Among the entries below, one stretch runs from the line that contains "waitList := l.take" through the line that contains "def Gtu.repair (k". Repeat that stretch exactly, ends included, and only that.

Stored data entries:
========================================================================
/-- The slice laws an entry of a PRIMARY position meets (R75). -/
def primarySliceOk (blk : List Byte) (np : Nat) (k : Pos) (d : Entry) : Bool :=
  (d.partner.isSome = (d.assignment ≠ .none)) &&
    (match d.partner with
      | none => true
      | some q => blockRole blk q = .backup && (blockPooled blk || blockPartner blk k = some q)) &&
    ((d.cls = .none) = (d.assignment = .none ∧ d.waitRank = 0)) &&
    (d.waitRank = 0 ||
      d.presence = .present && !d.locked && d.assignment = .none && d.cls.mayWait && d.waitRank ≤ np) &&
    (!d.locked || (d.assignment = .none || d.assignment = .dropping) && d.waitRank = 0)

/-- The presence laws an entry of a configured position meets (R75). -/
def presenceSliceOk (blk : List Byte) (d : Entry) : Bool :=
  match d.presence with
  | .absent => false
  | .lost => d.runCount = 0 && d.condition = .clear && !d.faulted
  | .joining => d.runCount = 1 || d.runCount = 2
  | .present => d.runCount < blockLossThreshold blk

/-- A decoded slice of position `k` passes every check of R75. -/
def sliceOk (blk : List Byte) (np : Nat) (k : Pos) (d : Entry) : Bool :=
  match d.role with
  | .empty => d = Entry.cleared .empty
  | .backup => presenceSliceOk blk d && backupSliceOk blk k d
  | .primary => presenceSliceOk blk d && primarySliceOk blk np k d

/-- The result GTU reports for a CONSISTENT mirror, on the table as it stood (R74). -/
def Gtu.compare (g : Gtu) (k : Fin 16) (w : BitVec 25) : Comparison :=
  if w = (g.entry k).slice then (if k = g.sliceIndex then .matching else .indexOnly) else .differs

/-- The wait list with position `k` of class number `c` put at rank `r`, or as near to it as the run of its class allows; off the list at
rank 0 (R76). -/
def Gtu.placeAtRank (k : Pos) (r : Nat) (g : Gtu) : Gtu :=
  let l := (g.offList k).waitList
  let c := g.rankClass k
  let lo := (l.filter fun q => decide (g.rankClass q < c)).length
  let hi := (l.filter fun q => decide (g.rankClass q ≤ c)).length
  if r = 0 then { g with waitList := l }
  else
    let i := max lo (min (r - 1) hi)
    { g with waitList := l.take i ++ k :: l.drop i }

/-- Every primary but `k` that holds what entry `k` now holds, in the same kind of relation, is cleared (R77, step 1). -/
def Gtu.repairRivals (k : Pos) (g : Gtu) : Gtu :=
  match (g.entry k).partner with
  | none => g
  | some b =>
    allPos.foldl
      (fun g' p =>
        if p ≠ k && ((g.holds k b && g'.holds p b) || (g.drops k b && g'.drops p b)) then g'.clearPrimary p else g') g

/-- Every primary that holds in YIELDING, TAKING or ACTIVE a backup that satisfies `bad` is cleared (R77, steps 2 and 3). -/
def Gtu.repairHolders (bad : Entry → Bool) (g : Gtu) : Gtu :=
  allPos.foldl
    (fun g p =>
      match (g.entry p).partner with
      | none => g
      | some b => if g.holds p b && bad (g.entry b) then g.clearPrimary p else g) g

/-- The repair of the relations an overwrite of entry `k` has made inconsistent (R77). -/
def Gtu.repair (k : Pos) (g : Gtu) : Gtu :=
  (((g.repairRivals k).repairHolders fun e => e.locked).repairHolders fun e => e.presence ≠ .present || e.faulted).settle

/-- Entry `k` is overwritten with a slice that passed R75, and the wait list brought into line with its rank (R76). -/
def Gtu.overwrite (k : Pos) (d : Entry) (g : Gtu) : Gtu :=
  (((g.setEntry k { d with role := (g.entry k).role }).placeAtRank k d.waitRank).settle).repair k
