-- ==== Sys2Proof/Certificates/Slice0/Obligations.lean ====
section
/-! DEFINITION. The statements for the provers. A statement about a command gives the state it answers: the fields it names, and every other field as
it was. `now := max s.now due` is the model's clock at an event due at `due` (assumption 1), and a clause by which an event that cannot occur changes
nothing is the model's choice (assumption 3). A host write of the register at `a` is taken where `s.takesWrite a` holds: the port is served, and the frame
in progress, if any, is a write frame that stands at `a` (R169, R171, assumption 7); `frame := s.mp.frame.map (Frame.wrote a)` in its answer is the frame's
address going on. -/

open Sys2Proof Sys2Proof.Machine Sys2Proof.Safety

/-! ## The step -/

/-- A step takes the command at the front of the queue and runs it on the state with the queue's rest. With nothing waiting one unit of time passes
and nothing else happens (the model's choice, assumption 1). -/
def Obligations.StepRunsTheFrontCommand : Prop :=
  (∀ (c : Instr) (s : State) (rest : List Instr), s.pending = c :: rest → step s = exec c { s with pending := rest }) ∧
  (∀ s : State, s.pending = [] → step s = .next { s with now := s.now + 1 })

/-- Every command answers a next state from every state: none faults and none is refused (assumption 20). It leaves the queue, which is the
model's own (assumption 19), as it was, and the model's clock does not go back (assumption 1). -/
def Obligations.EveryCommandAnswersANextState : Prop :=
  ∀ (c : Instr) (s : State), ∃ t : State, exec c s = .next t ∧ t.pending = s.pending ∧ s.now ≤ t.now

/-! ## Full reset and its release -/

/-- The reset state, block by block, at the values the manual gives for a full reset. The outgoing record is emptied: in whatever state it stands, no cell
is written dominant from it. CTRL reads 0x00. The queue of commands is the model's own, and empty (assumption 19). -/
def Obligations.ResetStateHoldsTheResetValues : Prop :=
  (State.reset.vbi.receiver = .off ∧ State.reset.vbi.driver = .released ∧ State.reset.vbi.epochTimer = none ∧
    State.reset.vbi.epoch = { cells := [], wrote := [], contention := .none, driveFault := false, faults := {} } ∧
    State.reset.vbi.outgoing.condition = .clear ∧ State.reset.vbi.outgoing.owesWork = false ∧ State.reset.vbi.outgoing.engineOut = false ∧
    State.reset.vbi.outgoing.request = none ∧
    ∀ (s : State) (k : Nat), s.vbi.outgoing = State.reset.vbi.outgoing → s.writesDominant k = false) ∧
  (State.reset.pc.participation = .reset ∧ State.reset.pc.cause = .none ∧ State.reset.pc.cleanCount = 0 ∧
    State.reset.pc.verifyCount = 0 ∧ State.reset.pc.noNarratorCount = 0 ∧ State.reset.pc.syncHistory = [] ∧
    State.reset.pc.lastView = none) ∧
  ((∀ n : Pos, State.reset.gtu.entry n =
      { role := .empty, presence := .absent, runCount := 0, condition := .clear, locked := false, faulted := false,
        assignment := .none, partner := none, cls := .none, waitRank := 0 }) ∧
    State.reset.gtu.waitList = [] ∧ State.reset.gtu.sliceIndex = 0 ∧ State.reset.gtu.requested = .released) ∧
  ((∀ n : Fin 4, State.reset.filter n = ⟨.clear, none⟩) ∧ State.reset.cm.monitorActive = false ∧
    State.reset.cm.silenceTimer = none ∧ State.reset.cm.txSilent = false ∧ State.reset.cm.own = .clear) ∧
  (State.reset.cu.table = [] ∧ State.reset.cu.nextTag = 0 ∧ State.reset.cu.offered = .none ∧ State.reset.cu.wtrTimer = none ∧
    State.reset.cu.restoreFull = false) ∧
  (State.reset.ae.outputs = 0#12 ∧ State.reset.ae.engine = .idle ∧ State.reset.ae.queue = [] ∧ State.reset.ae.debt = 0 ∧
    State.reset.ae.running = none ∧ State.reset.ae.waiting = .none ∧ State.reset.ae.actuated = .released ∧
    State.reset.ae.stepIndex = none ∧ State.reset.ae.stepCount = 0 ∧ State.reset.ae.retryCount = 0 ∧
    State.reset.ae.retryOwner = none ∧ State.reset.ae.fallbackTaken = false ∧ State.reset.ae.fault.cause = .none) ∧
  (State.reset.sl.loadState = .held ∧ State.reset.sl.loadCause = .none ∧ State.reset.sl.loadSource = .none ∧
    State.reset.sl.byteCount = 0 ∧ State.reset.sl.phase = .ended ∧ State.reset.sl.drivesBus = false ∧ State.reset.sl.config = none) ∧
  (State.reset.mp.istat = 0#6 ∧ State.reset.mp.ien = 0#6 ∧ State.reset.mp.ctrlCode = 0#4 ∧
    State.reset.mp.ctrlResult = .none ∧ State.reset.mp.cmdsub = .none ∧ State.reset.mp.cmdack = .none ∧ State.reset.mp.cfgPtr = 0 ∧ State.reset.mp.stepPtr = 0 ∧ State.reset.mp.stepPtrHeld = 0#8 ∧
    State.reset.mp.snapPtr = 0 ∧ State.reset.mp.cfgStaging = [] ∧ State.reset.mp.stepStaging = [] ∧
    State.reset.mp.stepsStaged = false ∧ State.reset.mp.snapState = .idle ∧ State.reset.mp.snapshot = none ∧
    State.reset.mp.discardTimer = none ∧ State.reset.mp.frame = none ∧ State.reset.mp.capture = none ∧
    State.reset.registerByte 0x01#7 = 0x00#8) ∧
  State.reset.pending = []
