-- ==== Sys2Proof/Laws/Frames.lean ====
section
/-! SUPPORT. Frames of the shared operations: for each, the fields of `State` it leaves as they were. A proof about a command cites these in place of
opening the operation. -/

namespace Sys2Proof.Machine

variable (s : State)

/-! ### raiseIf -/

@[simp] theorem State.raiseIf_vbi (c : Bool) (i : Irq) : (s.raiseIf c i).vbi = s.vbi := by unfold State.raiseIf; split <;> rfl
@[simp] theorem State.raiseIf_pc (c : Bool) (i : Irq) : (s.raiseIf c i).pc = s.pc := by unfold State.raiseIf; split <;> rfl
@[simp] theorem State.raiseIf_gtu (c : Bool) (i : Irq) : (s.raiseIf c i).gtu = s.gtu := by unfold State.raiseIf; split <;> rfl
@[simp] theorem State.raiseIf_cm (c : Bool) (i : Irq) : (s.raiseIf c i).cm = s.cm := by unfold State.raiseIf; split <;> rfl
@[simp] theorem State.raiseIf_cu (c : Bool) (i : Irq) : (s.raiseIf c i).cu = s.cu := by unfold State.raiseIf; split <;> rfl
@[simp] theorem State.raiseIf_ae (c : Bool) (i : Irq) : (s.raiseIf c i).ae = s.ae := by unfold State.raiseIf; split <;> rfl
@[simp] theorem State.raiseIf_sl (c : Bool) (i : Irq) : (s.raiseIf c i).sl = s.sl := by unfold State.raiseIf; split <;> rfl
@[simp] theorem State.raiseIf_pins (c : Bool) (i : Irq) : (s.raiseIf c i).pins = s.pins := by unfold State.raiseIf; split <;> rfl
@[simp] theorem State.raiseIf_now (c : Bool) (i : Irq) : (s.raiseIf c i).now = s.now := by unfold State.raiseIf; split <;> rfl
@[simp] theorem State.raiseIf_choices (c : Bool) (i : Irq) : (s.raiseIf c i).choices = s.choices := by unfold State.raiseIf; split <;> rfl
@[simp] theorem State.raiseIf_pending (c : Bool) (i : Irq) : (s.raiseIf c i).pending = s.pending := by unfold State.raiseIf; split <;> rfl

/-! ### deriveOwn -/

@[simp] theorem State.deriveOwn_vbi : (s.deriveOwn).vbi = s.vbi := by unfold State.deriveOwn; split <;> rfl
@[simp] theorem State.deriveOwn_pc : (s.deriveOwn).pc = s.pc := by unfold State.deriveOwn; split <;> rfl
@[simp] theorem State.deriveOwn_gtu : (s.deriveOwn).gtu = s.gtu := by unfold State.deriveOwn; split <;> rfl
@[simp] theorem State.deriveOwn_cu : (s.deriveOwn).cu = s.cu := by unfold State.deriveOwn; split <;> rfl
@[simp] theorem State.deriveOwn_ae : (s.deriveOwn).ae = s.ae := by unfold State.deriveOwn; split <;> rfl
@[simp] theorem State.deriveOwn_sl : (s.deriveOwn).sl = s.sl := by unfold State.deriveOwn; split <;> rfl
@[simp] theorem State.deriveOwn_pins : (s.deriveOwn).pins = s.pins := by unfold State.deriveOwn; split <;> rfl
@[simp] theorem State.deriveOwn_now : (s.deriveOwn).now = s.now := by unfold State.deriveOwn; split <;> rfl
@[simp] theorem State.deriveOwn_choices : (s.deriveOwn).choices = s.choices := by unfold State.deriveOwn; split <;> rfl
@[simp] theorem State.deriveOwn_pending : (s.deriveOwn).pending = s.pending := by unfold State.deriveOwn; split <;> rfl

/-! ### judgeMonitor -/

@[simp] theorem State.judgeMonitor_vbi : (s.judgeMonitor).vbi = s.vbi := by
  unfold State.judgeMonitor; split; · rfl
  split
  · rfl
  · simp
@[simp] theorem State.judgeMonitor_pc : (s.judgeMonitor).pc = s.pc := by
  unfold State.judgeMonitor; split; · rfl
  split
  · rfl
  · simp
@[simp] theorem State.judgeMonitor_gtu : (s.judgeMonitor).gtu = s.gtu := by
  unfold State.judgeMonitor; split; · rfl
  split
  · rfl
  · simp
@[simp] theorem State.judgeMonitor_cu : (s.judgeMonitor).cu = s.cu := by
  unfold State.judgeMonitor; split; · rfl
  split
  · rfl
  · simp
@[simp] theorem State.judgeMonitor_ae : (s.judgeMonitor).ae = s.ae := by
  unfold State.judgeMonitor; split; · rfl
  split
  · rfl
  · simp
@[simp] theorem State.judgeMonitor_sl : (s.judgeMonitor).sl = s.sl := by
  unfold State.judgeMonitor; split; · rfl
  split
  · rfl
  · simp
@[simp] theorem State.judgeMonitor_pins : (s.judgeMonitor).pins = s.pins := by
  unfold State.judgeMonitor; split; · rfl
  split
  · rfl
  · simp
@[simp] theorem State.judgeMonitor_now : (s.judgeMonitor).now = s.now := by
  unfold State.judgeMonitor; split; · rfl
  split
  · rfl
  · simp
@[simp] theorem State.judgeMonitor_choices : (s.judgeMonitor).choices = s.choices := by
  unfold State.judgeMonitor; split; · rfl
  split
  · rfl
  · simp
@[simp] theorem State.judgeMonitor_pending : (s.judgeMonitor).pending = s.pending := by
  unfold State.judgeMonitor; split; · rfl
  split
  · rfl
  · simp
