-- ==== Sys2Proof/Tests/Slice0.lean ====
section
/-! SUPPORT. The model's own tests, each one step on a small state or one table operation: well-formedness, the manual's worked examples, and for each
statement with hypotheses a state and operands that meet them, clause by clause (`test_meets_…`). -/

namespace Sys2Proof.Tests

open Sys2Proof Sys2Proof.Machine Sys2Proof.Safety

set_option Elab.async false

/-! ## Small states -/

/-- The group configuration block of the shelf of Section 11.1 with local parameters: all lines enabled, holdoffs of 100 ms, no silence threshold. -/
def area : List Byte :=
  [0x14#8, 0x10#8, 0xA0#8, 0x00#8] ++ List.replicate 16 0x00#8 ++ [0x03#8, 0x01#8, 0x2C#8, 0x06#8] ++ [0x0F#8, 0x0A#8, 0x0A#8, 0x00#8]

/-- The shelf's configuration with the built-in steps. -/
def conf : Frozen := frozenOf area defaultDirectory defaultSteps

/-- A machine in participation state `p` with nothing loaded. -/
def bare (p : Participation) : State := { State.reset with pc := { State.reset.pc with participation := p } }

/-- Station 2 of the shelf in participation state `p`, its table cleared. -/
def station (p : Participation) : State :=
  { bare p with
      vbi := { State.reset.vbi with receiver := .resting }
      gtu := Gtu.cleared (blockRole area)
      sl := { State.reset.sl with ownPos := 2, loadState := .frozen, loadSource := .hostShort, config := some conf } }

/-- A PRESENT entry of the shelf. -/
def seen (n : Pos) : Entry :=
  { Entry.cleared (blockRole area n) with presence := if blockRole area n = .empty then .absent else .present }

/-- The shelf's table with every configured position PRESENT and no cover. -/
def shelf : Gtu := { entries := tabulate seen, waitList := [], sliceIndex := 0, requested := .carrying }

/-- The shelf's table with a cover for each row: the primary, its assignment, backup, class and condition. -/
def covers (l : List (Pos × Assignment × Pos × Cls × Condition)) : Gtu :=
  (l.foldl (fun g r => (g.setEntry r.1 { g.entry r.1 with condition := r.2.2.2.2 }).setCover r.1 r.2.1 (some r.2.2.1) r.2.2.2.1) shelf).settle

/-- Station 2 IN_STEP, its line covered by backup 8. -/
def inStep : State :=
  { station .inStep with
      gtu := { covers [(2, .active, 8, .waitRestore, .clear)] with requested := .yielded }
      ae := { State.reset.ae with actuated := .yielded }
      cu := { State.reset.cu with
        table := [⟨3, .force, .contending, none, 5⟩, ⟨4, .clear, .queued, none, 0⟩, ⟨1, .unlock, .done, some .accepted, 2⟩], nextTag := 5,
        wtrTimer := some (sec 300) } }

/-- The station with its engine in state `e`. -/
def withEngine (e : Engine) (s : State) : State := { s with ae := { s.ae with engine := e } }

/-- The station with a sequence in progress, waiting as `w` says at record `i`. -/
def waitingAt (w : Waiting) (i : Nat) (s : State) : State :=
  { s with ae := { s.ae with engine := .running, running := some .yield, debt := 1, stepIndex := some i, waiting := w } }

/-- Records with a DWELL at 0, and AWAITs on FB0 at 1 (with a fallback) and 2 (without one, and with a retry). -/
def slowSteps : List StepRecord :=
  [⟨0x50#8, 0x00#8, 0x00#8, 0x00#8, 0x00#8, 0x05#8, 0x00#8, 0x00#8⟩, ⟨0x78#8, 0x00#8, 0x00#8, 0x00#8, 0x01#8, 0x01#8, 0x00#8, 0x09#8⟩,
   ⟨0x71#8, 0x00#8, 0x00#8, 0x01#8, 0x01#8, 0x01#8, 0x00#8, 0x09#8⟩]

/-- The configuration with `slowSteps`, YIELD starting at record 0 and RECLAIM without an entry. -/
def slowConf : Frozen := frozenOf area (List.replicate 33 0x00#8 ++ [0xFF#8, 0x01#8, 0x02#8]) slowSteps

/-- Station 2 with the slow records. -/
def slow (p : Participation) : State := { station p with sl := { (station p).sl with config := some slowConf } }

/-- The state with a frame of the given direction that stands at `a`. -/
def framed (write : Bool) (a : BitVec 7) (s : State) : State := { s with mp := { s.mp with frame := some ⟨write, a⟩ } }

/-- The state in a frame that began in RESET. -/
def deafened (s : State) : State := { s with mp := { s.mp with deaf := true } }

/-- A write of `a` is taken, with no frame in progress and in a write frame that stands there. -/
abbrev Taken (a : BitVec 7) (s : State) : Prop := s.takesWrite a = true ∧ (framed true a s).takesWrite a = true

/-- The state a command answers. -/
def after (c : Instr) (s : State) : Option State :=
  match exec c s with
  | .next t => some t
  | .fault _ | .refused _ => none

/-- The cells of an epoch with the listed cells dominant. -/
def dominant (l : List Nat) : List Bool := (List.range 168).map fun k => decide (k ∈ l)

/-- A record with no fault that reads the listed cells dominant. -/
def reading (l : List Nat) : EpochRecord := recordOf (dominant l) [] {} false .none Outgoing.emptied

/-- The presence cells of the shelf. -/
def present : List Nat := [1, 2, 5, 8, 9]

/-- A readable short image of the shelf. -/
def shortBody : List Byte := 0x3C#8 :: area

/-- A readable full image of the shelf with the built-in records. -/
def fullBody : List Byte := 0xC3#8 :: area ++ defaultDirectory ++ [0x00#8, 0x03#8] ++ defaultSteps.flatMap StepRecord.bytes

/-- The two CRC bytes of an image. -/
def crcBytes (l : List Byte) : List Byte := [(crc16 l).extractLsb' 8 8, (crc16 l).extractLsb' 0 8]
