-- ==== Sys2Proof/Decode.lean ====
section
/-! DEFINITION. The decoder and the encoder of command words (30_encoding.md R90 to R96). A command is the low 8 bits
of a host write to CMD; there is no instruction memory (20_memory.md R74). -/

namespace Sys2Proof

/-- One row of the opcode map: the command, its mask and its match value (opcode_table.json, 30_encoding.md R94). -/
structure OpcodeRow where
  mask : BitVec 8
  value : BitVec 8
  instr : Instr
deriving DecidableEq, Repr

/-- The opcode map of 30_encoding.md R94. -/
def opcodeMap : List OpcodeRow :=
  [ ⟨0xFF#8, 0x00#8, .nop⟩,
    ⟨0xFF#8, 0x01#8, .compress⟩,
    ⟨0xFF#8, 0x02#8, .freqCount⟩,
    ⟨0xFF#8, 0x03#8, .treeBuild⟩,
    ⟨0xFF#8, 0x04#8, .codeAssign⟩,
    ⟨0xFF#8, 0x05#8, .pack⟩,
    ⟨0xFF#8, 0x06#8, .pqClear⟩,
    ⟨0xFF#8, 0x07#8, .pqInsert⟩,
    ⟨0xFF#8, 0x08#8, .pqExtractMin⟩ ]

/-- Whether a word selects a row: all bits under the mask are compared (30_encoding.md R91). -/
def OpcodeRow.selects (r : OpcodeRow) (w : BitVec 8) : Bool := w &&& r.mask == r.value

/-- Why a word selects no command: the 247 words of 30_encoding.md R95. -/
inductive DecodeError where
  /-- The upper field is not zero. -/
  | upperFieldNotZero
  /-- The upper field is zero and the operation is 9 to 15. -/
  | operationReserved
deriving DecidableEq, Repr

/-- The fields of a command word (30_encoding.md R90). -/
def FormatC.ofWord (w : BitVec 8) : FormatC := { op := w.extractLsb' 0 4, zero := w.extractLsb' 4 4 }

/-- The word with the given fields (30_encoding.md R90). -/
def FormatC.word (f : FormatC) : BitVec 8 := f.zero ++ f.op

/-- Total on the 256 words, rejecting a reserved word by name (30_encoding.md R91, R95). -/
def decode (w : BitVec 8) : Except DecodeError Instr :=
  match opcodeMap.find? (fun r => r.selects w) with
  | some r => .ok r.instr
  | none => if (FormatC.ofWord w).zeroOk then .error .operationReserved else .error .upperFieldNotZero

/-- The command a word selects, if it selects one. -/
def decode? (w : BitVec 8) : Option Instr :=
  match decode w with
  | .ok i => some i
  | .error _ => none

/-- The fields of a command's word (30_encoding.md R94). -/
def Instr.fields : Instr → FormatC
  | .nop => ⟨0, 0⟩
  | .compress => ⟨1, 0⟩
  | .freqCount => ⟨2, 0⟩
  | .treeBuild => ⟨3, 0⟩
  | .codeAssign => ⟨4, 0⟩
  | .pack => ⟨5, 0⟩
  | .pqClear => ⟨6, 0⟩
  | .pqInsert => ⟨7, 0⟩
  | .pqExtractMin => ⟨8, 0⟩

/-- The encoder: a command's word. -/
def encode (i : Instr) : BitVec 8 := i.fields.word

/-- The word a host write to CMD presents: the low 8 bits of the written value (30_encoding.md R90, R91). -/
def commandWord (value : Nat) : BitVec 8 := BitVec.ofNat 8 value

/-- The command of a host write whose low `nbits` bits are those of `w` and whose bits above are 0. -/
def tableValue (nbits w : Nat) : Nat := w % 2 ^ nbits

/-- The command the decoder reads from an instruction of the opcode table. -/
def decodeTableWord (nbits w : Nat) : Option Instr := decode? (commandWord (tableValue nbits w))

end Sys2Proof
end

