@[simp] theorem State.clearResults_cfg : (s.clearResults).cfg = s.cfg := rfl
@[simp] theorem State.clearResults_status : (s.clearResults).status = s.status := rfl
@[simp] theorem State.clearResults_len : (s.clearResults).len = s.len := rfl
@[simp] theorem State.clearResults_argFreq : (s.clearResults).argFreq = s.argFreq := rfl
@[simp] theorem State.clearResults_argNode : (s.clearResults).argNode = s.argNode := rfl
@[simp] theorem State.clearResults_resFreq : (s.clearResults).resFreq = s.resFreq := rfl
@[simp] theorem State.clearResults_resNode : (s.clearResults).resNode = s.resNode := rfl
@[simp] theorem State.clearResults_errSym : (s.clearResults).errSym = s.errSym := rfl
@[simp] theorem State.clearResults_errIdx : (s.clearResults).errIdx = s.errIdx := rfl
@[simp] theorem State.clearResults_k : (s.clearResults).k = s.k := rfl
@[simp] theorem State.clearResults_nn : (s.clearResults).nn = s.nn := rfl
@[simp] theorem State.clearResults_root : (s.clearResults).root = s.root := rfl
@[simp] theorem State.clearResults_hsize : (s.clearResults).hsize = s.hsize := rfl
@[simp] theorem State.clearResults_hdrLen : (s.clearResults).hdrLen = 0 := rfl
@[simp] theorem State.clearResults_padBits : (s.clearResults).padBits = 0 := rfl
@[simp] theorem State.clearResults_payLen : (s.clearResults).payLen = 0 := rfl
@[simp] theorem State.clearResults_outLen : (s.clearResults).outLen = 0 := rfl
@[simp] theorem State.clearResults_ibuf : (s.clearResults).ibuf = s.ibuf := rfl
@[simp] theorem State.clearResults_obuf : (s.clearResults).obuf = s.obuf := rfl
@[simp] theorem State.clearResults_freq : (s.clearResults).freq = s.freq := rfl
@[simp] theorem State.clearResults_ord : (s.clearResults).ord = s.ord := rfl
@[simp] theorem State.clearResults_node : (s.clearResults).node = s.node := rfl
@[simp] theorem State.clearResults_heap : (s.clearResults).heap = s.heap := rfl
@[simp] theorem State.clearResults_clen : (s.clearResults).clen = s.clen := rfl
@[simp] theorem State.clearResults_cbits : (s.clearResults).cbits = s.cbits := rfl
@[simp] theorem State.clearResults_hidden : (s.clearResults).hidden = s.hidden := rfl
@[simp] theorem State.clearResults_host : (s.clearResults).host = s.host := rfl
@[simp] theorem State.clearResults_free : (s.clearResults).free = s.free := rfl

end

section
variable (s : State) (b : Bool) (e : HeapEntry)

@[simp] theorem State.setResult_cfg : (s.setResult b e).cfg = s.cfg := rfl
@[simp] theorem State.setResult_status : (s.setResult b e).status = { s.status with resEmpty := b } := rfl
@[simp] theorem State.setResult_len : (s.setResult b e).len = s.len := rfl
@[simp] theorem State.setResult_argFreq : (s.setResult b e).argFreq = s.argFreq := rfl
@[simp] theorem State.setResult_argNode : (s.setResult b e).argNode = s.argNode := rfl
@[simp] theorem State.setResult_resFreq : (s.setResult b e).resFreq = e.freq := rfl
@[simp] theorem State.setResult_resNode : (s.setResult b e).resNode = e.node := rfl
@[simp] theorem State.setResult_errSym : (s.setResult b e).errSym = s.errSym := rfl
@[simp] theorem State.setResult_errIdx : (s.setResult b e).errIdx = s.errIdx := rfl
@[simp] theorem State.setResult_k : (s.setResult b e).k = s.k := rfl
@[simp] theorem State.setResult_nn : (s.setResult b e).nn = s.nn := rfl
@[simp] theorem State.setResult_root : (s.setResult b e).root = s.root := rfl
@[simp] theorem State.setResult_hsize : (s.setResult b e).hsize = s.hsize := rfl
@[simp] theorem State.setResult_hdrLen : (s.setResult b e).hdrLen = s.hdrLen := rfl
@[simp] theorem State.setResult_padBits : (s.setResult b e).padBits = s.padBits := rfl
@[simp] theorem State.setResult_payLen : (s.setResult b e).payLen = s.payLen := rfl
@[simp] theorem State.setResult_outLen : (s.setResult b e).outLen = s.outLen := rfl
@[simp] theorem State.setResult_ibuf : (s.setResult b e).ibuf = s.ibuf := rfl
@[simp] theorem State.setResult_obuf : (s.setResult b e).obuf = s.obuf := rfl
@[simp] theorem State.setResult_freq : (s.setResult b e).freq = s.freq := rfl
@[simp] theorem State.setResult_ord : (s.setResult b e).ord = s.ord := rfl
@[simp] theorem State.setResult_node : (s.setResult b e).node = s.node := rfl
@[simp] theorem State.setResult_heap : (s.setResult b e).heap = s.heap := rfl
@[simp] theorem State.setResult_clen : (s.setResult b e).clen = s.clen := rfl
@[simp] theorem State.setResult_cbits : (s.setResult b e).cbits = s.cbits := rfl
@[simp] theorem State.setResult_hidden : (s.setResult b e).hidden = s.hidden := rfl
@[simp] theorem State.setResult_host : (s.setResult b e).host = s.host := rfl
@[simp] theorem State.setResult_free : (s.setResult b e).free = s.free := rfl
========================================================================
◆ **RESULT OF THE EXERCISE**:
    { g with waitList := l.take i ++ k :: l.drop i }

/-- Every primary but `k` that holds what entry `k` now holds, in the same kind of relation, is cleared (R77, step 1). -/
def Gtu.repairRivals (k : Pos) (g : Gtu) : Gtu :=
  match (g.entry k).partner with
  | none => g
  | some b =>
    allPos.foldl
      (fun g' p =>
        if p ≠ k && ((g.holds k b && g'.holds p b) || (g.drops k b && g'.drops p b)) then g'.clearPrimary p else g') g

/-- Every primary that holds in YIELDING, TAKING or ACTIVE a backup that satisfies `bad` is cleared (R77, steps 2 and 3). -/
def Gtu.repairHolders (bad : Entry → Bool) (g : Gtu) : Gtu :=
  allPos.foldl
    (fun g p =>
      match (g.entry p).partner with
      | none => g
      | some b => if g.holds p b && bad (g.entry b) then g.clearPrimary p else g) g

/-- The repair of the relations an overwrite of entry `k` has made inconsistent (R77). -/
def Gtu.repair (k : Pos) (g : Gtu) : Gtu :=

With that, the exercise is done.